Stored items
________

-- ==== Sys2Proof/Word.lean ====
section
/-! DEFINITION. The number types of the machine: bytes, words, nibbles and register indexes
(spec/00_scope.md R10, R11; spec/10_state.md R21). -/

namespace Sys2Proof

/-- An 8-bit unsigned value: a memory byte, a general register, a timer (R21, R33, R61). -/
abbrev Byte := BitVec 8

/-- A 16-bit value: an instruction word, the pc, the index register, a return address (R24, R26, R29, R90). -/
abbrev Word := BitVec 16

/-- A 4-bit field of an instruction word (R14 "Nibble", R91). -/
abbrev Nibble := BitVec 4

/-- A 12-bit immediate address, the field nnn (R91, R92). -/
abbrev Addr12 := BitVec 12

/-- The index of a general register, V0 to VF: always at most 0xF (R21, R93). -/
abbrev Reg := Fin 16

/-- The register that is also the flag (R23). -/
abbrev regF : Reg := 15

end Sys2Proof
end

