-- ==== Sys2Proof/Machine/Display.lean ====
section
/-! DEFINITION. The framebuffer instructions, spec/45_display.md: CLS and DRW. -/

namespace Sys2Proof.Machine

/-- A framebuffer being drawn on, and whether a cell has gone from 1 to 0 so far (R262 "coll"). -/
structure Canvas where
  fb : Framebuffer
  coll : Bool
  deriving DecidableEq, Repr

/-- One sprite bit at a cell: a 1 flips the cell and collides with a set one, a 0 leaves it (R262). -/
def drawBit (c : Canvas) (Y : Fin Config.fbH) (X : Fin Config.fbW) (bit : Bool) : Canvas :=
  if bit then ⟨c.fb.flip Y X, c.coll || c.fb.cell Y X⟩ else c

/-- One sprite row at row Y from coordinate vx on: column c takes bit 7 - c (R262 "MSB first"). -/
def drawRow (cv : Canvas) (vx : Nat) (Y : Fin Config.fbH) (row : Byte) : Canvas :=
  (List.range 8).foldl (fun cv c => drawBit cv Y (columnOf (vx + c)) (row.getLsbD (7 - c))) cv

/-- The sprite rows, the first at coordinate vy and each next one a row further (R262). -/
def drawRows (cv : Canvas) (vx : Nat) : Nat → List Byte → Canvas
  | _, [] => cv
  | vy, row :: rows => drawRows (drawRow cv vx (rowOf vy) row) vx (vy + 1) rows

/-- The sprite drawn at the coordinates of V[x] and V[y], which are read before VF is written (R262). -/
def State.drawSprite (s : State) (x y : Reg) (rows : List Byte) : Canvas :=
  drawRows ⟨s.fb, false⟩ (s.v x).toNat (s.v y).toNat rows

/-- 00E0 CLS (R261). -/
def execCls (s : State) : Answer := .next (s.setFb Framebuffer.blank).advance

/-- Dxyn DRW Vx, Vy, n (R262): VF = collision, written after the draw. -/
def execDrw (x y : Reg) (n : Nibble) (s : State) : Answer :=
  match s.memRead (some (encode (.drw x y n))) s.indexAddr n.toNat with
  | .error f => .fault f
  | .ok rows =>
    let cv := s.drawSprite x y rows
    .next ((s.setFb cv.fb).setV regF (flagByte cv.coll)).advance

end Sys2Proof.Machine
end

________

**TASK ITEM**
Scan the data above for the word "advance". Copy every line in which it is found.

**RESPONSE BELOW**
def execCls (s : State) : Answer := .next (s.setFb Framebuffer.blank).advance
    .next ((s.setFb cv.fb).setV regF (flagByte cv.coll)).advance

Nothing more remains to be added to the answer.